/-- A read before the last one is followed by the poll wait (R139). -/
theorem exec_receive_earlierRead {total : Nat} (hpoll : PollsUntil s timeout total)
    (h : Owns s c (.receive timeout) .rxJudge (.ok b)) (hb : zeroRead s.profile.fifoDepth b)
    (hearlier : s.k + 1 < total) :
    exec (.receive timeout) s =
      .next ({ s with k := s.k + 1 }.performed c (.receive timeout) .rxPoll (.ok b)
        (.wait .poll s.ctrl.tPoll)) := by
  rw [exec_receive_empty h rfl (isData_of_zeroRead hb hpoll.plain) hpoll.running, if_neg]
  rintro ⟨-, htimeout⟩
  exact Nat.not_le.2 hearlier ((hpoll.timeout_iff _ (Nat.succ_pos _)).1 htimeout)

/-- The poll loop from the judgement of the empty read `b` on, by induction on the reads still to come. -/
theorem receive_poll_run {total : Nat} (h : Owns s c (.receive timeout) .rxJudge (.ok b))
    (hpoll : PollsUntil s timeout total)
    (hzeros : ∀ b' ∈ b :: reads, zeroRead s.profile.fifoDepth b')
    (htotal : total = s.k + 1 + reads.length) (hans : s.answers = reads.map .ok ++ rest) :
    RunsTo s ({ s with
      k := total, tstate := .idle, answers := rest, draws := s.draws + reads.length
      hist := s.hist ++ pollRounds (fifoReadBytes s.profile) s.ctrl.tPoll reads }.ended c
        [0x00#8, 0x00#8, 0x00#8]) := by
  induction reads generalizing s b with
  | nil =>
    refine .last h (exec_receive_lastRead hpoll h (hzeros b (List.mem_cons_self ..)) htotal) ?_
    simp [State.ended, pollRounds, hans, htotal]
  | cons b' reads ih =>
    obtain ⟨hb, hzeros⟩ := List.forall_mem_cons.1 hzeros
    have hlen : b'.length = (fifoReadBytes s.profile).length := by
      rw [zeroRead_length (hzeros b' (List.mem_cons_self ..)), fifoReadBytes_length]
    have hearlier : s.k + 1 < total := by rw [htotal, List.length_cons]; omega
    refine .perform h (exec_receive_earlierRead hpoll h hb hearlier) fun h1 => ?_
    refine .send h1 (exec_receive_rxPoll h1) hans hlen fun h2 => ?_
    refine (ih h2 (hpoll.of_eq rfl rfl rfl) hzeros ?_ ?_).trans (.of_eq ?_)
    · rw [htotal, List.length_cons]
      simp only [State.called, State.performed]
      omega
    · simp [State.called, State.performed, hans]
    · simp [State.ended, State.called, State.performed, pollRounds, Nat.add_assoc, Nat.add_comm 1]

/-- `s` once `RECEIVE` has had its first FIFO read answered with `b`, after the entry write, if any,
answered with `entry` (R139). -/
def State.firstRead (s : State) (c : Nat) (timeout : Word) (entry : List Frame) (b : Frame)
    (rest : List Answer) : State :=
  { s with
    tstate := .receiving, k := 0, answers := rest, draws := s.draws + entry.length + 1
    hist := s.hist ++
      entry.map (fun b => Event.xfer (writeBytes s.profile.regOpmode [s.profile.opmodeRx]) (.ok b)) ++
      [.xfer (fifoReadBytes s.profile) (.ok b)]
    seq := some { client := c, cmd := .receive timeout, pos := .rxJudge, answer := .ok b } }

/-- From the grant of `RECEIVE` to the judgement of its first read (R139). -/
theorem receive_entry_run {entry : List Frame} (h : Owns s c (.receive timeout) .start r)
    (hidle : s.tstate = .idle) (hb : b.length = s.profile.fifoDepth + 1)
    (hentry : entry.length = if s.profile.rxEntry then 1 else 0) (hlens : ∀ e ∈ entry, e.length = 2)
    (hans : s.answers = entry.map Answer.ok ++ .ok b :: rest) :
    RunsTo s (s.firstRead c timeout entry b rest) := by
  have hlen : b.length = (fifoReadBytes s.profile).length := by rw [hb, fifoReadBytes_length]
  cases hrx : s.profile.rxEntry with
  | true =>
    rw [hrx] at hentry
    obtain ⟨e, rfl⟩ := List.length_eq_one_iff.1 hentry
    have hans1 : s.answers.tail = .ok b :: rest := by rw [hans]; rfl
    have helen : e.length = 2 := hlens e (List.mem_singleton_self e)
    refine .send h (exec_receive_entry h hidle hrx) hans helen fun h1 => ?_
    refine .send h1 (exec_receive_rxEnter h1 rfl) hans1 hlen fun _ => .of_eq ?_
    simp [State.firstRead, State.called, hans]
  | false =>
    rw [hrx] at hentry
    obtain rfl := List.eq_nil_of_length_eq_zero hentry
    refine .send h (exec_receive_noEntry h hidle hrx) hans hlen fun _ => .of_eq ?_
    simp [State.firstRead, State.called, hans]

/-- Settles O40: the entry and the first read, then the poll loop. -/
theorem receivePollCount : Obligations.ReceivePollCount := by
  unfold Obligations.ReceivePollCount
  intro s c timeout r entry reads rest h hidle hstop hfinite htPoll hpolicy hcount hzeros hentry hlens
    hans
  have hp : s.ctrl.tPoll.toNat ≠ 0 := fun hzero => htPoll (BitVec.eq_of_toNat_eq hzero)
  have hpoll : PollsUntil s timeout reads.length :=
    ⟨hstop, hfinite, hpolicy, fun k hk => by rw [hcount]; exact le_mul_iff_max_ceil_le hp hk⟩
  cases reads with
  | nil => rw [List.length_nil] at hcount; omega
  | cons b reads =>
    rw [List.append_assoc] at hans
    have hb := zeroRead_length (hzeros b (List.mem_cons_self ..))
    have hfirst := receive_entry_run h hidle hb hentry hlens hans
    have hloop := receive_poll_run (s := s.firstRead c timeout entry b (reads.map Answer.ok ++ rest))
      ⟨h.1, rfl⟩
      (hpoll.of_eq rfl rfl rfl) hzeros (by simp [State.firstRead, Nat.add_comm]) rfl
    refine hfirst.trans (hloop.trans (.of_eq ?_))
    simp [State.ended, State.firstRead, pollEvents_cons, fifoReadBytes_eq, writeBytes, hidle,
      Nat.add_assoc, Nat.add_comm 1]

/-! ### A stop request -/

/-- How a `RECEIVE` with `stop_req` set ends after its last read was answered `last`: a transport failure,
`CANCELLED`, or the data (R222, R224). -/
def StopVerdict (policy : Word) (last : Answer) (tstate : TState) (frame : Frame) : Prop :=
  (frame = [0x01#8] ∧ tstate = .error) ∨ (frame = [0x05#8] ∧ tstate = .idle) ∨
    (tstate = .idle ∧ last.isOk = true ∧ isData last.data policy = true ∧
      frame = 0x00#8 :: payloadData (decPayload last.data policy))

/-- A failed call ends `RECEIVE` in `Error` (R132). -/
theorem exec_receive_fail (h : Owns s c (.receive timeout) pos .fail)
    (hreads : readsAnswer (.receive timeout) pos) :
    exec (.receive timeout) s = .next ({ s with tstate := .error }.ended c [0x01#8]) := by
  rw [exec_of_fail h hreads, ← busFail_eq_failed Instr.noConfusion, busFail_eq]

/-- A read judged with `stop_req` set ends the command in that step. -/
theorem exec_receive_stopped (h : Owns s c (.receive timeout) .rxJudge r) (hstop : s.stopReq = true) :
    ∃ (t : State) (frame : Frame), exec (.receive timeout) s = .next (t.ended c frame) ∧ t.hist = s.hist ∧
      StopVerdict s.ctrl.policy r t.tstate frame := by
  cases hok : r.isOk with
  | false =>
    rw [Answer.eq_fail hok] at h
    exact ⟨_, _, exec_receive_fail h (.inr rfl), rfl, .inl ⟨rfl, rfl⟩⟩
  | true =>
    cases hdata : isData r.data s.ctrl.policy with
    | true => exact ⟨_, _, exec_receive_data h hok hdata, rfl, .inr (.inr ⟨rfl, hok, hdata, rfl⟩)⟩
    | false => exact ⟨_, _, exec_receive_cancelled h hok hdata hstop, rfl, .inr (.inl ⟨rfl, rfl⟩)⟩

/-- From `pos`, where the last answer was `r`, a `RECEIVE` records the events `ev` before it judges the
answer `last`: none when that is `r`, or one FIFO read. -/
def StoppedEvents (p : Profile) (pos : Pos) (r last : Answer) (ev : List Event) : Prop :=
  (ev = [] ∧ last = r ∧ (pos = .rxJudge ∨ r = .fail)) ∨
    (ev = [.xfer (fifoReadBytes p) last] ∧ pos ≠ .rxJudge)

/-- The owner ends its `RECEIVE` from `pos` as a stop request has it (R141). -/
def StopsReceive (c : Nat) (pos : Pos) (r : Answer) (s : State) : Prop :=
  ∃ (t : State) (ev : List Event) (frame : Frame) (last : Answer),
    RunsTo s (t.ended c frame) ∧ t.hist = s.hist ++ ev ∧ StoppedEvents s.profile pos r last ev ∧
      StopVerdict s.ctrl.policy last t.tstate frame

/-- The FIFO read after a stop request is the last one. -/
theorem receive_stops_after_read (h : Owns s c (.receive timeout) pos r)
    (he : exec (.receive timeout) s =
      .next (u.sent c (.receive timeout) .rxJudge (fifoReadBytes s.profile)))
    (hpos : pos ≠ .rxJudge) (hstop : u.stopReq = true) (hturn : u.turn = s.turn := by rfl)
    (hhist : u.hist = s.hist := by rfl) (hctrl : u.ctrl = s.ctrl := by rfl) :
    StopsReceive c pos r s := by
  have h1 := owns_sent (s := u) (c := c) (i := .receive timeout) (pos := .rxJudge)
    (hturn.trans h.1) (fifoReadBytes s.profile)
  obtain ⟨t, frame, hlast, hend, hverdict⟩ := exec_receive_stopped h1 hstop
  refine ⟨t, _, frame, _, .step h he (.last h1 hlast rfl), ?_, .inr ⟨rfl, hpos⟩, hctrl ▸ hverdict⟩
  rw [hend, ← hhist]
  rfl

/-- With `stop_req` set a running `RECEIVE` ends after at most one more read (R141). -/
theorem receive_stops (h : Owns s c (.receive timeout) pos r)
    (hpos : pos = .rxEnter ∨ pos = .rxPoll ∨ pos = .rxJudge) (hstop : s.stopReq = true) :
    StopsReceive c pos r s := by
  rcases hpos with rfl | rfl | rfl
  · cases hok : r.isOk with
    | true =>
      exact receive_stops_after_read h (exec_receive_rxEnter h hok) Pos.noConfusion hstop
    | false =>
      have hr := Answer.eq_fail hok
      subst hr
      exact ⟨_, [], _, .fail, .last h (exec_receive_fail h (.inl rfl)) rfl,
        (List.append_nil _).symm, .inl ⟨rfl, rfl, .inr rfl⟩, .inl ⟨rfl, rfl⟩⟩
  · exact receive_stops_after_read h (exec_receive_rxPoll h) Pos.noConfusion hstop
  · obtain ⟨t, frame, hlast, hend, hverdict⟩ := exec_receive_stopped h hstop
    exact ⟨t, [], frame, r, .last h hlast rfl, by rw [hend, List.append_nil],
      .inl ⟨rfl, rfl, .inl rfl⟩, hverdict⟩

/-- Those events are no wait and at most one transaction. -/
theorem StoppedEvents.atMostOneRead {p : Profile} {last : Answer} {ev : List Event}
    (h : StoppedEvents p pos r last ev) :
    ev.countP Event.isXfer ≤ 1 ∧ ∀ kind ms, Event.wait kind ms ∉ ev := by
  rcases h with ⟨rfl, -⟩ | ⟨rfl, -⟩
  · simp
  · simp [Event.isXfer]

/-- An answer judged `ok` is the one already there, or that of the read recorded (R141). -/
theorem StoppedEvents.source {p : Profile} {last : Answer} {ev : List Event}
    (h : StoppedEvents p pos r last ev) (hok : last.isOk = true) :
    (pos = .rxJudge → last = r ∧ ev = []) ∧
      (pos ≠ .rxJudge → .xfer (fifoReadBytes p) last ∈ ev) := by
  rcases h with ⟨rfl, rfl, rfl | rfl⟩ | ⟨rfl, hpos⟩
  · exact ⟨fun _ => ⟨rfl, rfl⟩, fun hne => absurd rfl hne⟩
  · cases hok
  · exact ⟨fun he => absurd he hpos, fun _ => List.mem_singleton_self _⟩

/-- Settles O41, from the events and the verdict of the run. -/
theorem receiveCancelled : Obligations.ReceiveCancelled := by
  unfold Obligations.ReceiveCancelled
  intro s c timeout pos r h hpos hstop
  obtain ⟨t, ev, frame, last, ⟨n, hrun⟩, hhist, hevents, hverdict⟩ := receive_stops h hpos hstop
  obtain ⟨hreads, hwaits⟩ := hevents.atMostOneRead
  refine ⟨n, t.ended c frame, ev, frame, hrun, rfl, rfl, by rw [← hhist]; rfl, hreads, hwaits, ?_⟩
  rcases hverdict with hfailed | hcancelled | ⟨hidle, hok, hdata, hframe⟩
  · exact .inl hfailed
  · exact .inr (.inl hcancelled)
  · obtain ⟨hthere, hread⟩ := hevents.source hok
    exact .inr (.inr ⟨hidle, last.data, last, hok, rfl, hthere, hread, (isData_iff _ _).1 hdata,
      hframe⟩)

end Sys2Proof.Machine
end

section
/-! The control commands: `GET_STATE` and `READ_CTRL` in their submission (R172, R174), `STOP` after grant
(R171), and the submission step as a whole (R190 to R192). -/

namespace Sys2Proof.Machine

variable {s : State} {c : Nat} {r : Answer}

/-! ### GET_STATE -/

/-- A flag sits at its own bit and nowhere else (R43). -/
theorem getLsbD_flagBit (b : Bool) (i : Nat) {n : Nat} (hn : n < 8) :
    (flagBit b i).getLsbD n = (b && decide (n = i)) := by
  cases b with
  | false => simp [flagBit]
  | true =>
    rw [flagBit, if_pos rfl, BitVec.getLsbD_shiftLeft, BitVec.getLsbD_one]
    grind

/-- Bit by bit, the state flags byte (R43). -/
theorem getLsbD_flags (s : State) {n : Nat} (hn : n < 8) :
    s.flags.getLsbD n =
      (s.busOpen && decide (n = 0) || s.stopped && decide (n = 1) || s.stopReq && decide (n = 2) ||
        s.owner.isSome && decide (n = 3) || s.devValid && decide (n = 4) ||
        s.cfgValid && decide (n = 5)) := by
  simp only [State.flags, BitVec.getLsbD_or, getLsbD_flagBit _ _ hn]

/-- Settles O17: the answer of `exec_replied`, with the flags read off bit by bit. -/
theorem getStateResult : Obligations.GetStateResult := by
  unfold Obligations.GetStateResult
  intro s c hturn
  refine ⟨s.tstate.code, s.flags, exec_replied hturn rfl, ?_, ?_⟩
  · cases s.tstate <;> decide
  · simp [getLsbD_flags, -BitVec.getLsbD_eq_getElem]

/-! ### READ_CTRL -/

/-- The five registers by index (R29). -/
theorem ctrlRead_of_mem {x : Ctrl} {idx : Byte} {v : Word}
    (h : (idx.toNat, v) ∈ [(0, x.policy), (1, x.tRstLow), (2, x.tRstHigh), (3, x.tSettle),
      (4, x.tPoll)]) : ctrlRead x idx = some v := by
  simp only [List.mem_cons, Prod.mk.injEq, List.not_mem_nil, or_false] at h
  rcases h with ⟨hidx, rfl⟩ | ⟨hidx, rfl⟩ | ⟨hidx, rfl⟩ | ⟨hidx, rfl⟩ | ⟨hidx, rfl⟩ <;>
    simp only [ctrlRead, hidx]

--------------------

#### Task
In the entries above, how many lines include the word "called"? Only the number should be given.

#### Answer for the task
5